Braille Forum to be available electronically
We are working on getting "The Braille Forum" sent out automatically to subscribers in either e-mail or just put it on the ACB list.
It was a kind of software development week at the national office. Since so many folks were off enjoying the break between Christmas and New Year's, there was time to develop and install the new office calendar program. This will make it easy to review and schedule the calendars that previously were maintained in print. The new calendar software will also calculate time utilization for reporting purposes and automate that otherwise burdensome and slow task.
In addition, we compiled a Y2K-compliant version of the talking checkbook which will be put up on the web site for downloading. This is only the executable file, but that is all that is needed.
Finally we compiled a version of the electronic resource directory for the ACB national office that will allow folks in the office to search and retrieve information and referral data quickly for folks calling into the office. The program also will allow for printing and text file creation of the information sought. This will provide easy e-mail and fax capacity to send the information to the caller. It will also end the endless compiling of list after list of information that chews up far too much time needlessly.
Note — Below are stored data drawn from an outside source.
/-- An interrupt may be taken outside a REP, and inside one at the end of a group of 16 iterations (R192). -/
theorem repBoundary_group (h : (d.core c).ctl.status.inrep = true →
    (d.core c).ctl.repDone ≠ 0 ∧ (d.core c).ctl.repDone % 16 = 0) : repBoundary d c = true := by
  cases hrep : (d.core c).ctl.status.inrep
  · simp [repBoundary, hrep]
  · simp [repBoundary, hrep, h hrep]

/-- The core that a store error leaves (R199). -/
theorem takeStoreErr_core {e : StoreErr} {rest : List StoreErr} (h : (d.core c).tsk.storeErrs = e :: rest) :
    (takeStoreErr d c).core c
      = CoreSt.entered { d.core c with tsk := { (d.core c).tsk with storeErrs := rest, waiting := false } } 5
          (b2n e.store + 4 * e.kind) 0 (d.pc c) (some e.addr) := by
  rw [takeStoreErr, h]
  simp [takeException_core, excData, Dyn.pc]

theorem OnlyCoreDyn.takeStoreErr : OnlyCoreDyn c d (takeStoreErr d c) := by
  unfold Machine.takeStoreErr
  split
  · exact .refl ..
  · exact (OnlyCoreDyn.setCore ..).trans (.takeException ..)

end

/-! ### The commands -/

section
variable {c : Core} {s : State} (hup : islandUp s.dyn = true)
include hup

theorem CoreBecomes.of_act {f : Img → Dyn → Dyn} {x : CoreSt} (honly : OnlyCoreDyn c.val s.dyn (f s.img s.dyn))
    (hx : (f s.img s.dyn).core c.val = x) : Answers (act f s) (CoreBecomes c x s) :=
  ⟨_, act_up hup, .of_dyn honly, hx⟩

section
variable (hat : atBoundary s.dyn c.val = true) (hhact : (s.dyn.status c.val).hact = false)
include hat hhact

/-- ABORT is taken, by its own command and in place of an interrupt (R200). -/
theorem abort_taken {detail : Nat} {cond : Half} (h : (s.dyn.core c.val).tsk.abort = some (detail, cond)) :
    Answers (exec (.abort c) s) (CoreBecomes c
      ((s.dyn.core c.val).aborted.entered 0x20 detail cond.toNat (s.dyn.core c.val).regs.pc none) s)
    ∧ exec (.interrupt c) s = exec (.abort c) s := by
  have htakes := abortNow_takes hhact hat h
  refine ⟨CoreBecomes.of_act (f := fun _ d => abortNow d c.val) hup ?only ?core, ?same⟩
  case only => exact htakes ▸ OnlyCoreDyn.takeAbort ..
  case core => exact htakes ▸ takeAbort_core ..
  case same =>
    change act (fun _ d => interruptNow d c.val) s = act (fun _ d => abortNow d c.val) s
    rw [act_up hup, act_up hup, htakes, interruptNow_boundary hat (boundaryEvent_abort hhact h)]

section
variable (habort : (s.dyn.core c.val).tsk.abort = none)
include habort

/-- A store error is taken, by its own command and in place of an interrupt (R199). -/
theorem storeErr_taken {e : StoreErr} {rest : List StoreErr} (h : (s.dyn.core c.val).tsk.storeErrs = e :: rest) :
    Answers (exec (.storeDataError c) s) (CoreBecomes c
      (CoreSt.entered { s.dyn.core c.val with tsk := { (s.dyn.core c.val).tsk with storeErrs := rest, waiting := false } }
        5 (b2n e.store + 4 * e.kind) 0 (s.dyn.core c.val).regs.pc (some e.addr)) s)
    ∧ exec (.interrupt c) s = exec (.storeDataError c) s := by
  let f : Img → Dyn → Dyn := fun _ d =>
    if atBoundary d c.val && !(d.status c.val).hact && (d.core c.val).tsk.abort.isNone then takeStoreErr d c.val else d
  have htakes : f s.img s.dyn = takeStoreErr s.dyn c.val := by simp [f, hat, hhact, habort]
  refine ⟨CoreBecomes.of_act (f := f) hup ?only ?core, ?same⟩
  case only => exact htakes ▸ OnlyCoreDyn.takeStoreErr
  case core => exact htakes ▸ takeStoreErr_core h
  case same =>
    change act (fun _ d => interruptNow d c.val) s = act f s
    rw [act_up hup, act_up hup, htakes, interruptNow_boundary hat (boundaryEvent_storeErr hhact habort h)]

/-- An enabled interrupt is taken (R202). -/
theorem interrupt_taken (herrs : (s.dyn.core c.val).tsk.storeErrs = []) {code : Nat}
    (htake : takable s.dyn c.val = some code) (hrep : repBoundary s.dyn c.val = true) :
    Answers (exec (.interrupt c) s) (CoreBecomes c
      (CoreSt.entered { s.dyn.core c.val with tsk := { (s.dyn.core c.val).tsk with waiting := false } } code 0 0
        (s.dyn.core c.val).regs.pc none) s) := by
  have htakes := interruptNow_takes hhact hat habort herrs htake hrep
  refine CoreBecomes.of_act (f := fun _ d => interruptNow d c.val) hup ?only ?core
  case only => exact htakes ▸ (OnlyCoreDyn.setCore ..).trans (.takeException ..)
  case core =>
    refine (congrArg (Dyn.core · c.val) htakes).trans ?_
    simp [takeException_core, Dyn.pc]

end
end

/-- A doorbell write of a core at EXEC or TASK or of a host sets bits (R210). -/
theorem doorbell_sets {m : Master} {v : Word} (hm : m.isTaskOrHost = true) :
    Answers (exec (.doorbell m c v) s) (CoreBecomes c { s.dyn.core c.val with
      ctl := { (s.dyn.core c.val).ctl with dbell := (s.dyn.core c.val).ctl.dbell ||| v } } s) := by
  have hsets : doorbell s.dyn m c.val v = s.dyn.onCtl c.val (fun y => { y with dbell := y.dbell ||| v }) := if_pos hm
  refine CoreBecomes.of_act (f := fun _ d => doorbell d m c.val v) hup ?only ?core
  case only => exact hsets ▸ OnlyCoreDyn.onCtl ..
  case core => exact hsets ▸ (Dyn.core_onCtl ..).trans (if_pos rfl)

theorem doorbell_ignored {m : Master} {v : Word} (hm : m.isTaskOrHost = false) :
    exec (.doorbell m c v) s = .next s := by
  have hsame : doorbell s.dyn m c.val v = s.dyn := if_neg (Bool.eq_false_iff.mp hm)
  exact act_becomes (f := fun _ d => doorbell d m c.val v) hup hsame

end

/-! ### An entry, by what its handler sees -/

/-- What an asynchronous entry with cause code `code` shows of the core `x` that it interrupted, when it saved
INREP as `rep` (R197). -/
def EntersFrom (o : Out) (c : Core) (x : CoreSt) (code : Nat) (rep : Bool) (s : State) : Prop := ∃ t, o = .next t
  ∧ t.dyn.pc c.val = x.ctl.vbase + BitVec.ofNat 48 (64 * code)
  ∧ (t.dyn.core c.val).ctl.epc = x.regs.pc ∧ (t.dyn.core c.val).ctl.cause.toNat % 256 = code
  ∧ (t.dyn.status c.val).pl = .exec ∧ (t.dyn.status c.val).ppl = x.ctl.status.pl
  ∧ (t.dyn.status c.val).hact = true ∧ (t.dyn.status c.val).pinrep = rep
  ∧ (t.dyn.core c.val).regs.d = x.regs.d ∧ (∀ k, k ≠ c.val → t.dyn.core k = s.dyn.core k)

theorem causeWord_code {code : Nat} (h : code < 256) (detail cond : Nat) :
    (causeWord code detail cond).toNat % 256 = code := by
  rw [causeWord, BitVec.toNat_ofNat]
  omega

theorem CoreBecomes.enters {o : Out} {c : Core} {y : CoreSt} {code detail cond : Nat} {eaddr : Option Addr} {s : State}
    (h : Answers o (CoreBecomes c (y.entered code detail cond y.regs.pc eaddr) s)) (hcode : code < 256)
    {rep : Bool} (hrep : y.ctl.status.inrep = rep) : EntersFrom o c y code rep s := by
  obtain ⟨t, ht, ⟨-, -, -, hothers⟩, hcore⟩ := h
  subst hrep
  refine ⟨t, ht, ?pc, ?epc, ?cause, ?pl, ?ppl, ?hact, ?pinrep, ?d, hothers⟩
  case cause => rw [hcore]; exact causeWord_code hcode detail cond
  all_goals simp only [Dyn.pc, Dyn.status, hcore]; rfl

end Sys2Proof.Machine
end

section
open Sys2Proof Sys2Proof.Machine

/-- Settles O13: the boundary takes ABORT, then a store error, then an enabled interrupt, by their own commands; a
doorbell write sets bits. -/
theorem boundaryEvents : Obligations.BoundaryEvents := by
  unfold Obligations.BoundaryEvents
  intro c s hup x free
  refine ⟨?abort, ?storeErr, ?interrupts, fun m v hm => doorbell_sets hup hm⟩
  case abort => exact fun detail cond ⟨hat, hhact⟩ habort => abort_taken hup hat hhact habort
  case storeErr => exact fun e rest ⟨hat, hhact⟩ habort herrs => storeErr_taken hup hat hhact habort herrs
  case interrupts =>
    intro ⟨hat, hhact⟩ habort herrs hie hsingle hrep y
    have htake := takable_eq hhact hie hsingle
    have hbound := repBoundary_group (fun h => absurd h (Bool.eq_false_iff.mp hrep))
    refine ⟨fun hbell hmask => interrupt_taken hup hat hhact habort herrs (htake.trans (if_pos ⟨hbell, hmask⟩)) hbound,
      fun hbell hcounter hmask => interrupt_taken hup hat hhact habort herrs ?_ hbound⟩
    rw [htake, if_neg (fun h => h.1 hbell), if_pos ⟨hcounter, hmask⟩]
It's a big week coming up for the national office staff! Congress will be coming back and there is lots to do with the administration as well. This week will feature meetings with White House staff on elderly blind, information access and resources issues for blind folks. It will also be a big week for work on office information access issues under Section 508 and for work on pedestrian safety issues as well. Look forward to the next news notes on what happened!
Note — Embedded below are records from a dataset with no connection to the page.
-- ==== Sys2Proof/Laws/State.lean ====
section
/-! SUPPORT. One lemma per field per update, true by definition, so that no proof unfolds a record update. -/
namespace Sys2Proof.Machine

/-! ## Updates of one group -/

@[simp] theorem State.setInputs_cfg (s : State) (x : List HostInput) : (s.setInputs x).cfg = s.cfg := rfl
@[simp] theorem State.setInputs_inputs (s : State) (x : List HostInput) : (s.setInputs x).inputs = x := rfl
@[simp] theorem State.setInputs_ctl (s : State) (x : List HostInput) : (s.setInputs x).ctl = s.ctl := rfl
@[simp] theorem State.setInputs_flt (s : State) (x : List HostInput) : (s.setInputs x).flt = s.flt := rfl
@[simp] theorem State.setInputs_pk (s : State) (x : List HostInput) : (s.setInputs x).pk = s.pk := rfl
@[simp] theorem State.setInputs_un (s : State) (x : List HostInput) : (s.setInputs x).un = s.un := rfl
@[simp] theorem State.setInputs_de (s : State) (x : List HostInput) : (s.setInputs x).de = s.de := rfl
@[simp] theorem State.setInputs_tab (s : State) (x : List HostInput) : (s.setInputs x).tab = s.tab := rfl
@[simp] theorem State.setInputs_out (s : State) (x : List HostInput) : (s.setInputs x).out = s.out := rfl

@[simp] theorem State.setCtl_cfg (s : State) (x : Control) : (s.setCtl x).cfg = s.cfg := rfl
@[simp] theorem State.setCtl_inputs (s : State) (x : Control) : (s.setCtl x).inputs = s.inputs := rfl
@[simp] theorem State.setCtl_ctl (s : State) (x : Control) : (s.setCtl x).ctl = x := rfl
@[simp] theorem State.setCtl_flt (s : State) (x : Control) : (s.setCtl x).flt = s.flt := rfl
@[simp] theorem State.setCtl_pk (s : State) (x : Control) : (s.setCtl x).pk = s.pk := rfl
@[simp] theorem State.setCtl_un (s : State) (x : Control) : (s.setCtl x).un = s.un := rfl
@[simp] theorem State.setCtl_de (s : State) (x : Control) : (s.setCtl x).de = s.de := rfl
@[simp] theorem State.setCtl_tab (s : State) (x : Control) : (s.setCtl x).tab = s.tab := rfl
@[simp] theorem State.setCtl_out (s : State) (x : Control) : (s.setCtl x).out = s.out := rfl

@[simp] theorem State.setFlt_cfg (s : State) (x : FaultRecord) : (s.setFlt x).cfg = s.cfg := rfl
@[simp] theorem State.setFlt_inputs (s : State) (x : FaultRecord) : (s.setFlt x).inputs = s.inputs := rfl
@[simp] theorem State.setFlt_ctl (s : State) (x : FaultRecord) : (s.setFlt x).ctl = s.ctl := rfl
@[simp] theorem State.setFlt_flt (s : State) (x : FaultRecord) : (s.setFlt x).flt = x := rfl
@[simp] theorem State.setFlt_pk (s : State) (x : FaultRecord) : (s.setFlt x).pk = s.pk := rfl
@[simp] theorem State.setFlt_un (s : State) (x : FaultRecord) : (s.setFlt x).un = s.un := rfl
@[simp] theorem State.setFlt_de (s : State) (x : FaultRecord) : (s.setFlt x).de = s.de := rfl
@[simp] theorem State.setFlt_tab (s : State) (x : FaultRecord) : (s.setFlt x).tab = s.tab := rfl
@[simp] theorem State.setFlt_out (s : State) (x : FaultRecord) : (s.setFlt x).out = s.out := rfl

@[simp] theorem State.setPk_cfg (s : State) (x : Packer) : (s.setPk x).cfg = s.cfg := rfl
@[simp] theorem State.setPk_inputs (s : State) (x : Packer) : (s.setPk x).inputs = s.inputs := rfl
@[simp] theorem State.setPk_ctl (s : State) (x : Packer) : (s.setPk x).ctl = s.ctl := rfl
@[simp] theorem State.setPk_flt (s : State) (x : Packer) : (s.setPk x).flt = s.flt := rfl
@[simp] theorem State.setPk_pk (s : State) (x : Packer) : (s.setPk x).pk = x := rfl
@[simp] theorem State.setPk_un (s : State) (x : Packer) : (s.setPk x).un = s.un := rfl
@[simp] theorem State.setPk_de (s : State) (x : Packer) : (s.setPk x).de = s.de := rfl
@[simp] theorem State.setPk_tab (s : State) (x : Packer) : (s.setPk x).tab = s.tab := rfl
@[simp] theorem State.setPk_out (s : State) (x : Packer) : (s.setPk x).out = s.out := rfl

@[simp] theorem State.setUn_cfg (s : State) (x : Unpacker) : (s.setUn x).cfg = s.cfg := rfl
@[simp] theorem State.setUn_inputs (s : State) (x : Unpacker) : (s.setUn x).inputs = s.inputs := rfl
@[simp] theorem State.setUn_ctl (s : State) (x : Unpacker) : (s.setUn x).ctl = s.ctl := rfl
@[simp] theorem State.setUn_flt (s : State) (x : Unpacker) : (s.setUn x).flt = s.flt := rfl
@[simp] theorem State.setUn_pk (s : State) (x : Unpacker) : (s.setUn x).pk = s.pk := rfl
@[simp] theorem State.setUn_un (s : State) (x : Unpacker) : (s.setUn x).un = x := rfl
@[simp] theorem State.setUn_de (s : State) (x : Unpacker) : (s.setUn x).de = s.de := rfl
@[simp] theorem State.setUn_tab (s : State) (x : Unpacker) : (s.setUn x).tab = s.tab := rfl
@[simp] theorem State.setUn_out (s : State) (x : Unpacker) : (s.setUn x).out = s.out := rfl

@[simp] theorem State.setDe_cfg (s : State) (x : Decoder) : (s.setDe x).cfg = s.cfg := rfl
@[simp] theorem State.setDe_inputs (s : State) (x : Decoder) : (s.setDe x).inputs = s.inputs := rfl
@[simp] theorem State.setDe_ctl (s : State) (x : Decoder) : (s.setDe x).ctl = s.ctl := rfl
@[simp] theorem State.setDe_flt (s : State) (x : Decoder) : (s.setDe x).flt = s.flt := rfl
@[simp] theorem State.setDe_pk (s : State) (x : Decoder) : (s.setDe x).pk = s.pk := rfl
@[simp] theorem State.setDe_un (s : State) (x : Decoder) : (s.setDe x).un = s.un := rfl
@[simp] theorem State.setDe_de (s : State) (x : Decoder) : (s.setDe x).de = x := rfl
@[simp] theorem State.setDe_tab (s : State) (x : Decoder) : (s.setDe x).tab = s.tab := rfl
@[simp] theorem State.setDe_out (s : State) (x : Decoder) : (s.setDe x).out = s.out := rfl

@[simp] theorem State.setTab_cfg (s : State) (x : CodeTable) : (s.setTab x).cfg = s.cfg := rfl
@[simp] theorem State.setTab_inputs (s : State) (x : CodeTable) : (s.setTab x).inputs = s.inputs := rfl
@[simp] theorem State.setTab_ctl (s : State) (x : CodeTable) : (s.setTab x).ctl = s.ctl := rfl
@[simp] theorem State.setTab_flt (s : State) (x : CodeTable) : (s.setTab x).flt = s.flt := rfl
@[simp] theorem State.setTab_pk (s : State) (x : CodeTable) : (s.setTab x).pk = s.pk := rfl
@[simp] theorem State.setTab_un (s : State) (x : CodeTable) : (s.setTab x).un = s.un := rfl
@[simp] theorem State.setTab_de (s : State) (x : CodeTable) : (s.setTab x).de = s.de := rfl
@[simp] theorem State.setTab_tab (s : State) (x : CodeTable) : (s.setTab x).tab = x := rfl
@[simp] theorem State.setTab_out (s : State) (x : CodeTable) : (s.setTab x).out = s.out := rfl

@[simp] theorem State.setOut_cfg (s : State) (x : Outputs) : (s.setOut x).cfg = s.cfg := rfl
@[simp] theorem State.setOut_inputs (s : State) (x : Outputs) : (s.setOut x).inputs = s.inputs := rfl
@[simp] theorem State.setOut_ctl (s : State) (x : Outputs) : (s.setOut x).ctl = s.ctl := rfl
@[simp] theorem State.setOut_flt (s : State) (x : Outputs) : (s.setOut x).flt = s.flt := rfl
@[simp] theorem State.setOut_pk (s : State) (x : Outputs) : (s.setOut x).pk = s.pk := rfl
@[simp] theorem State.setOut_un (s : State) (x : Outputs) : (s.setOut x).un = s.un := rfl
@[simp] theorem State.setOut_de (s : State) (x : Outputs) : (s.setOut x).de = s.de := rfl
@[simp] theorem State.setOut_tab (s : State) (x : Outputs) : (s.setOut x).tab = s.tab := rfl
@[simp] theorem State.setOut_out (s : State) (x : Outputs) : (s.setOut x).out = x := rfl

/-! ## Emits -/

@[simp] theorem State.emitByte_cfg (s : State) (v : Byte) : (s.emitByte v).cfg = s.cfg := rfl
@[simp] theorem State.emitByte_inputs (s : State) (v : Byte) : (s.emitByte v).inputs = s.inputs := rfl
@[simp] theorem State.emitByte_ctl (s : State) (v : Byte) : (s.emitByte v).ctl = s.ctl := rfl
@[simp] theorem State.emitByte_flt (s : State) (v : Byte) : (s.emitByte v).flt = s.flt := rfl
@[simp] theorem State.emitByte_pk (s : State) (v : Byte) : (s.emitByte v).pk = s.pk := rfl
@[simp] theorem State.emitByte_un (s : State) (v : Byte) : (s.emitByte v).un = s.un := rfl
@[simp] theorem State.emitByte_de (s : State) (v : Byte) : (s.emitByte v).de = s.de := rfl
@[simp] theorem State.emitByte_tab (s : State) (v : Byte) : (s.emitByte v).tab = s.tab := rfl
@[simp] theorem State.emitByte_byteOut (s : State) (v : Byte) : (s.emitByte v).out.byteOut = s.out.byteOut ++ [v] := rfl
@[simp] theorem State.emitByte_bitOut (s : State) (v : Byte) : (s.emitByte v).out.bitOut = s.out.bitOut := rfl
@[simp] theorem State.emitByte_symOut (s : State) (v : Byte) : (s.emitByte v).out.symOut = s.out.symOut := rfl
@[simp] theorem State.emitByte_respOut (s : State) (v : Byte) : (s.emitByte v).out.respOut = s.out.respOut := rfl

@[simp] theorem State.emitBit_cfg (s : State) (v : Bool) : (s.emitBit v).cfg = s.cfg := rfl
@[simp] theorem State.emitBit_inputs (s : State) (v : Bool) : (s.emitBit v).inputs = s.inputs := rfl
@[simp] theorem State.emitBit_ctl (s : State) (v : Bool) : (s.emitBit v).ctl = s.ctl := rfl
@[simp] theorem State.emitBit_flt (s : State) (v : Bool) : (s.emitBit v).flt = s.flt := rfl
@[simp] theorem State.emitBit_pk (s : State) (v : Bool) : (s.emitBit v).pk = s.pk := rfl
@[simp] theorem State.emitBit_un (s : State) (v : Bool) : (s.emitBit v).un = s.un := rfl
@[simp] theorem State.emitBit_de (s : State) (v : Bool) : (s.emitBit v).de = s.de := rfl
@[simp] theorem State.emitBit_tab (s : State) (v : Bool) : (s.emitBit v).tab = s.tab := rfl
@[simp] theorem State.emitBit_byteOut (s : State) (v : Bool) : (s.emitBit v).out.byteOut = s.out.byteOut := rfl
@[simp] theorem State.emitBit_bitOut (s : State) (v : Bool) : (s.emitBit v).out.bitOut = s.out.bitOut ++ [v] := rfl
@[simp] theorem State.emitBit_symOut (s : State) (v : Bool) : (s.emitBit v).out.symOut = s.out.symOut := rfl
@[simp] theorem State.emitBit_respOut (s : State) (v : Bool) : (s.emitBit v).out.respOut = s.out.respOut := rfl

@[simp] theorem State.emitSym_cfg (s : State) (v : Sym21) : (s.emitSym v).cfg = s.cfg := rfl
@[simp] theorem State.emitSym_inputs (s : State) (v : Sym21) : (s.emitSym v).inputs = s.inputs := rfl
@[simp] theorem State.emitSym_ctl (s : State) (v : Sym21) : (s.emitSym v).ctl = s.ctl := rfl
@[simp] theorem State.emitSym_flt (s : State) (v : Sym21) : (s.emitSym v).flt = s.flt := rfl
@[simp] theorem State.emitSym_pk (s : State) (v : Sym21) : (s.emitSym v).pk = s.pk := rfl
@[simp] theorem State.emitSym_un (s : State) (v : Sym21) : (s.emitSym v).un = s.un := rfl
@[simp] theorem State.emitSym_de (s : State) (v : Sym21) : (s.emitSym v).de = s.de := rfl
@[simp] theorem State.emitSym_tab (s : State) (v : Sym21) : (s.emitSym v).tab = s.tab := rfl
@[simp] theorem State.emitSym_byteOut (s : State) (v : Sym21) : (s.emitSym v).out.byteOut = s.out.byteOut := rfl
@[simp] theorem State.emitSym_bitOut (s : State) (v : Sym21) : (s.emitSym v).out.bitOut = s.out.bitOut := rfl
@[simp] theorem State.emitSym_symOut (s : State) (v : Sym21) : (s.emitSym v).out.symOut = s.out.symOut ++ [v] := rfl
@[simp] theorem State.emitSym_respOut (s : State) (v : Sym21) : (s.emitSym v).out.respOut = s.out.respOut := rfl

@[simp] theorem State.emitResp_cfg (s : State) (v : Word) : (s.emitResp v).cfg = s.cfg := rfl
@[simp] theorem State.emitResp_inputs (s : State) (v : Word) : (s.emitResp v).inputs = s.inputs := rfl
@[simp] theorem State.emitResp_ctl (s : State) (v : Word) : (s.emitResp v).ctl = s.ctl := rfl
@[simp] theorem State.emitResp_flt (s : State) (v : Word) : (s.emitResp v).flt = s.flt := rfl
@[simp] theorem State.emitResp_pk (s : State) (v : Word) : (s.emitResp v).pk = s.pk := rfl
@[simp] theorem State.emitResp_un (s : State) (v : Word) : (s.emitResp v).un = s.un := rfl
@[simp] theorem State.emitResp_de (s : State) (v : Word) : (s.emitResp v).de = s.de := rfl
@[simp] theorem State.emitResp_tab (s : State) (v : Word) : (s.emitResp v).tab = s.tab := rfl
@[simp] theorem State.emitResp_byteOut (s : State) (v : Word) : (s.emitResp v).out.byteOut = s.out.byteOut := rfl
@[simp] theorem State.emitResp_bitOut (s : State) (v : Word) : (s.emitResp v).out.bitOut = s.out.bitOut := rfl
@[simp] theorem State.emitResp_symOut (s : State) (v : Word) : (s.emitResp v).out.symOut = s.out.symOut := rfl
@[simp] theorem State.emitResp_respOut (s : State) (v : Word) : (s.emitResp v).out.respOut = s.out.respOut ++ [v] := rfl

/-! ## A state is its groups -/

/-- Two states with the same groups are the same state. -/
theorem State.ext_groups (s t : State) (hcfg : s.cfg = t.cfg) (hin : s.inputs = t.inputs) (hctl : s.ctl = t.ctl)
    (hflt : s.flt = t.flt) (hpk : s.pk = t.pk) (hun : s.un = t.un) (hde : s.de = t.de) (htab : s.tab = t.tab)
    (hout : s.out = t.out) : s = t := by
  cases s; cases t; simp_all

/-- Two output groups with the same sequences are the same. -/
theorem Outputs.ext_seqs (a b : Outputs) (hy : a.byteOut = b.byteOut) (hx : a.bitOut = b.bitOut)
    (hs : a.symOut = b.symOut) (hr : a.respOut = b.respOut) : a = b := by
  cases a; cases b; simp_all

end Sys2Proof.Machine
end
Stay tuned for increasing information about the upcoming convention! Yup, it's only six months away and things will start gearing up shortly.
Melanie Brunson will start her new duties as Director of Advocacy and Governmental Relations tomorrow. Wish her the best; with the kinds of electronic and human resources that and the other units will be getting, we should really be on our way in 1999!
As we promised last week, this has been one heck of a week for pedestrian safety! A brave group of ACB folks and friends from AER, NIB, and BVA joined with a group of traffic engineers meeting in Virginia to deal with what really are accessible pedestrian traffic signals.
After an all-day meeting on Wednesday and a subsequent meeting of the signals subcommittee on Thursday, new language was successfully developed to provide standards and guidance to traffic engineers on what constitutes an accessible pedestrian signaling system. In short, things like locating the pedestrian- activated button, getting clear information on which crosswalk the button would act on, and even beaconing information for crossings where the other side of the street would not easily be found, made its way into the proposed language for the Manual on Uniform Traffic Control Devices. This is the manual used by traffic engineers all over the U.S. and asking your local traffic engineer to get an accessible traffic signal will soon be much more easy since they will have real information on what to get.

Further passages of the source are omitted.